The expected output is the complete listing, unchanged.

<<<<

-- ==== Sys2Proof/Machine/Power.lean ====
section
/-!
DEFINITION. Power, reset and start-up (chapter 19): the supply's thresholds, RESET_N, thermal reset, and the steps of
start-up that the clocks and rails bring.
-/

namespace Sys2Proof.Machine

/-- The supply's registers, from the conditions of R443 that are present: 0 VINLOW, 1 VINHIGH, 2 + r rail r; 8 a VINLOW that
has been armed by time and not yet been detected. -/
def State.supplyRegs (s : State) : State :=
  let c := s.sys.conds
  let vin := b2n (c.contains 0 || c.contains 8) + 2 * b2n (c.contains 1)
  let rails := (List.range 5).foldl (fun v r => if c.contains (2 + r) then v + 2 ^ r else v) 0
  ((s.put W_PWR PWR_STATE_VINCOND vin).put W_PWR PWR_STATE_RAILBAD rails).put W_PWR PWR_STATE_SUPBAD (b2n (!c.isEmpty))

/-- Whether the device has been released from reset (R456 step 3). -/
def State.released (s : State) : Bool := s.sys.phase == .released || s.sys.phase == .loading || s.sys.phase == .done

/-- VIN_ON (R456 step 1): VIN rises through VINON. -/
def execVinOn (s : State) : Host.Outcome State Fault Refusal :=
  .next (if s.sys.vinOn then s
    else s.setSys { s.sys with vinOn := true, phase := if s.sys.phase = .off ∧ ¬ s.sys.thermal then .rails else s.sys.phase })

/-- POR_RELEASE (R456 steps 2 to 4): the rails are good. With RESET_N low start-up holds at step 3. -/
def execPorRelease (id : Fin 8) (boot : Fin 4) (s : State) : Host.Outcome State Fault Refusal :=
  .next (if s.sys.phase = .rails ∧ ¬ s.sys.thermal then
      (if s.sys.rstLow then s.setSys { s.sys with phase := .held } else s.release id boot)
    else s)

/-- RESET_N_ASSERT (R447): the pin has been low for 1 µs. Before step 3 it changes nothing yet. -/
def execResetNAssert (s : State) : Host.Outcome State Fault Refusal :=
  .next (if s.sys.rstLow then s
    else if s.released then
      s.hardReset { SysSt.reset with vinOn := s.sys.vinOn, rstLow := true, phase := .held, cause := 1 }
    else s.setSys { s.sys with rstLow := true })

/-- RESET_N_RELEASE (R447, R452): start-up resumes at step 3. -/
def execResetNRelease (id : Fin 8) (boot : Fin 4) (s : State) : Host.Outcome State Fault Refusal :=
  .next (if ¬ s.sys.rstLow then s
    else
      let t := s.setSys { s.sys with rstLow := false }
      if t.sys.phase = .held then t.release id boot else t)

/-- TB_PLL_LOCK (R190, R456 steps 5 and 6): the TB clock runs, C and time start at 0. -/
def execTbPllLock (s : State) : Host.Outcome State Fault Refusal :=
  .next (if s.sys.phase = .released ∧ ¬ s.tb.running then
      (s.setTb { s.tb with running := true, c := 0, t := 0, tickIdx := 0 }).bootStep5
    else s)

/-- SUPPLY_DETECTION (R443): condition `cond` has lasted 10 µs; VINLOW only where VIN has been above it. -/
def execSupplyDetection (cond : Fin 7) (s : State) : Host.Outcome State Fault Refusal :=
  .next (if ¬ s.released ∨ s.sys.conds.contains cond ∨ (cond.val = 0 ∧ ¬ s.sys.armed) then s
    else
      ((s.setSys { s.sys with conds := s.sys.conds ++ [cond.val] }).supplyRegs.fault W_PWR K_SUPPLY
        (regAddr W_PWR PWR_STATE)).pwrEvent 0)

/-- SUPPLY_CONDITION_END (R443): condition `cond` has ended; 7 the fall below VINFAIL. That VIN lies above VINLOW arms
VINLOW. -/
def execSupplyConditionEnd (cond : Fin 8) (s : State) : Host.Outcome State Fault Refusal :=
  .next (if cond.val = 7 then (s.put W_PWR PWR_STATE_VINFAIL 0).put W_NVS NVS_STATE_PWRHOLD 0
    else (s.setSys { s.sys with
      conds := s.sys.conds.filter (fun c => c != cond.val && !(cond.val == 0 && c == 8)), armed := s.sys.armed || cond.val == 0 }).supplyRegs)

/-- VINLOW_ARM_TIMEOUT (R443): VIN has not risen above VINLOW within 50 ms of the release: the condition is present from
now on. -/
def execVinlowArmTimeout (s : State) : Host.Outcome State Fault Refusal :=
  .next (if s.released ∧ ¬ s.sys.armed then
      (s.setSys { s.sys with armed := true, conds := s.sys.conds ++ [8] }).supplyRegs
    else s)

/-- VIN_FAIL (R423, R443, R457): VIN falls through VINFAIL: NVS begins no further row. PWR judges it from the release of
power-on reset. -/
def execVinFail (s : State) : Host.Outcome State Fault Refusal :=
  .next (if s.released then ((s.put W_PWR PWR_STATE_VINFAIL 1).put W_NVS NVS_STATE_PWRHOLD 1).nvCut else s)

/-- VIN_OFF (R447, R457): VIN falls through VINOFF: power-on reset. -/
def execVinOff (s : State) : Host.Outcome State Fault Refusal :=
  .next (s.hardReset { SysSt.reset with rstLow := s.sys.rstLow })

/-- THERMAL_RESET (R445): the die is too hot: as a power-on reset. -/
def execThermalReset (s : State) : Host.Outcome State Fault Refusal :=
  .next (s.hardReset { SysSt.reset with vinOn := s.sys.vinOn, rstLow := s.sys.rstLow, thermal := true, cause := 3 })

/-- THERMAL_RESET_RELEASE (R445): start-up resumes at step 1. -/
def execThermalResetRelease (s : State) : Host.Outcome State Fault Refusal :=
  .next (if s.sys.thermal then
      s.setSys { s.sys with thermal := false, phase := if s.sys.vinOn then .rails else .off }
    else s)

/-- SOFT_RESET (R449): a write of SYS_SOFTRST with its key. -/
def execSoftReset (r : Req) (v : Word) (s : State) : Host.Outcome State Fault Refusal :=
  .next (s.doorWrite r (regAddr W_SYS SYS_SOFTRST) 15 (putBits v.toNat 0 16 0x5e7a))

/-- BLOCK_RESET (R450): a write of SYS_BLKRST with its key. -/
def execBlockReset (r : Req) (v : Word) (s : State) : Host.Outcome State Fault Refusal :=
  .next (s.doorWrite r (regAddr W_SYS SYS_BLKRST) 15 (putBits v.toNat 16 16 0xb10c))

end Sys2Proof.Machine
end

>>>>

Response for this exercise:
-- ==== Sys2Proof/Machine/Power.lean ====
section
/-!
DEFINITION. Power, reset and start-up (chapter 19): the supply's thresholds, RESET_N, thermal reset, and the steps of
start-up that the clocks and rails bring.
-/

namespace Sys2Proof.Machine

/-- The supply's registers, from the conditions of R443 that are present: 0 VINLOW, 1 VINHIGH, 2 + r rail r; 8 a VINLOW that
has been armed by time and not yet been detected. -/
def State.supplyRegs (s : State) : State :=
  let c := s.sys.conds
  let vin := b2n (c.contains 0 || c.contains 8) + 2 * b2n (c.contains 1)
  let rails := (List.range 5).foldl (fun v r => if c.contains (2 + r) then v + 2 ^ r else v) 0
  ((s.put W_PWR PWR_STATE_VINCOND vin).put W_PWR PWR_STATE_RAILBAD rails).put W_PWR PWR_STATE_SUPBAD (b2n (!c.isEmpty))

/-- Whether the device has been released from reset (R456 step 3). -/
def State.released (s : State) : Bool := s.sys.phase == .released || s.sys.phase == .loading || s.sys.phase == .done

/-- VIN_ON (R456 step 1): VIN rises through VINON. -/
def execVinOn (s : State) : Host.Outcome State Fault Refusal :=
  .next (if s.sys.vinOn then s
    else s.setSys { s.sys with vinOn := true, phase := if s.sys.phase = .off ∧ ¬ s.sys.thermal then .rails else s.sys.phase })

/-- POR_RELEASE (R456 steps 2 to 4): the rails are good. With RESET_N low start-up holds at step 3. -/
def execPorRelease (id : Fin 8) (boot : Fin 4) (s : State) : Host.Outcome State Fault Refusal :=
  .next (if s.sys.phase = .rails ∧ ¬ s.sys.thermal then
      (if s.sys.rstLow then s.setSys { s.sys with phase := .held } else s.release id boot)
    else s)

/-- RESET_N_ASSERT (R447): the pin has been low for 1 µs. Before step 3 it changes nothing yet. -/
def execResetNAssert (s : State) : Host.Outcome State Fault Refusal :=
  .next (if s.sys.rstLow then s
    else if s.released then
      s.hardReset { SysSt.reset with vinOn := s.sys.vinOn, rstLow := true, phase := .held, cause := 1 }
    else s.setSys { s.sys with rstLow := true })

/-- RESET_N_RELEASE (R447, R452): start-up resumes at step 3. -/
def execResetNRelease (id : Fin 8) (boot : Fin 4) (s : State) : Host.Outcome State Fault Refusal :=
  .next (if ¬ s.sys.rstLow then s
    else
      let t := s.setSys { s.sys with rstLow := false }
      if t.sys.phase = .held then t.release id boot else t)

/-- TB_PLL_LOCK (R190, R456 steps 5 and 6): the TB clock runs, C and time start at 0. -/
def execTbPllLock (s : State) : Host.Outcome State Fault Refusal :=
  .next (if s.sys.phase = .released ∧ ¬ s.tb.running then
      (s.setTb { s.tb with running := true, c := 0, t := 0, tickIdx := 0 }).bootStep5
    else s)

/-- SUPPLY_DETECTION (R443): condition `cond` has lasted 10 µs; VINLOW only where VIN has been above it. -/
def execSupplyDetection (cond : Fin 7) (s : State) : Host.Outcome State Fault Refusal :=
  .next (if ¬ s.released ∨ s.sys.conds.contains cond ∨ (cond.val = 0 ∧ ¬ s.sys.armed) then s
    else
      ((s.setSys { s.sys with conds := s.sys.conds ++ [cond.val] }).supplyRegs.fault W_PWR K_SUPPLY
        (regAddr W_PWR PWR_STATE)).pwrEvent 0)

/-- SUPPLY_CONDITION_END (R443): condition `cond` has ended; 7 the fall below VINFAIL. That VIN lies above VINLOW arms
VINLOW. -/
def execSupplyConditionEnd (cond : Fin 8) (s : State) : Host.Outcome State Fault Refusal :=
  .next (if cond.val = 7 then (s.put W_PWR PWR_STATE_VINFAIL 0).put W_NVS NVS_STATE_PWRHOLD 0
    else (s.setSys { s.sys with
      conds := s.sys.conds.filter (fun c => c != cond.val && !(cond.val == 0 && c == 8)), armed := s.sys.armed || cond.val == 0 }).supplyRegs)

/-- VINLOW_ARM_TIMEOUT (R443): VIN has not risen above VINLOW within 50 ms of the release: the condition is present from
now on. -/
def execVinlowArmTimeout (s : State) : Host.Outcome State Fault Refusal :=
  .next (if s.released ∧ ¬ s.sys.armed then
      (s.setSys { s.sys with armed := true, conds := s.sys.conds ++ [8] }).supplyRegs
    else s)

/-- VIN_FAIL (R423, R443, R457): VIN falls through VINFAIL: NVS begins no further row. PWR judges it from the release of
power-on reset. -/
def execVinFail (s : State) : Host.Outcome State Fault Refusal :=
  .next (if s.released then ((s.put W_PWR PWR_STATE_VINFAIL 1).put W_NVS NVS_STATE_PWRHOLD 1).nvCut else s)

/-- VIN_OFF (R447, R457): VIN falls through VINOFF: power-on reset. -/
def execVinOff (s : State) : Host.Outcome State Fault Refusal :=
  .next (s.hardReset { SysSt.reset with rstLow := s.sys.rstLow })

/-- THERMAL_RESET (R445): the die is too hot: as a power-on reset. -/
def execThermalReset (s : State) : Host.Outcome State Fault Refusal :=
  .next (s.hardReset { SysSt.reset with vinOn := s.sys.vinOn, rstLow := s.sys.rstLow, thermal := true, cause := 3 })

/-- THERMAL_RESET_RELEASE (R445): start-up resumes at step 1. -/
def execThermalResetRelease (s : State) : Host.Outcome State Fault Refusal :=
  .next (if s.sys.thermal then
      s.setSys { s.sys with thermal := false, phase := if s.sys.vinOn then .rails else .off }
    else s)

/-- SOFT_RESET (R449): a write of SYS_SOFTRST with its key. -/
def execSoftReset (r : Req) (v : Word) (s : State) : Host.Outcome State Fault Refusal :=
  .next (s.doorWrite r (regAddr W_SYS SYS_SOFTRST) 15 (putBits v.toNat 0 16 0x5e7a))

/-- BLOCK_RESET (R450): a write of SYS_BLKRST with its key. -/
def execBlockReset (r : Req) (v : Word) (s : State) : Host.Outcome State Fault Refusal :=
  .next (s.doorWrite r (regAddr W_SYS SYS_BLKRST) 15 (putBits v.toNat 16 16 0xb10c))

end Sys2Proof.Machine
end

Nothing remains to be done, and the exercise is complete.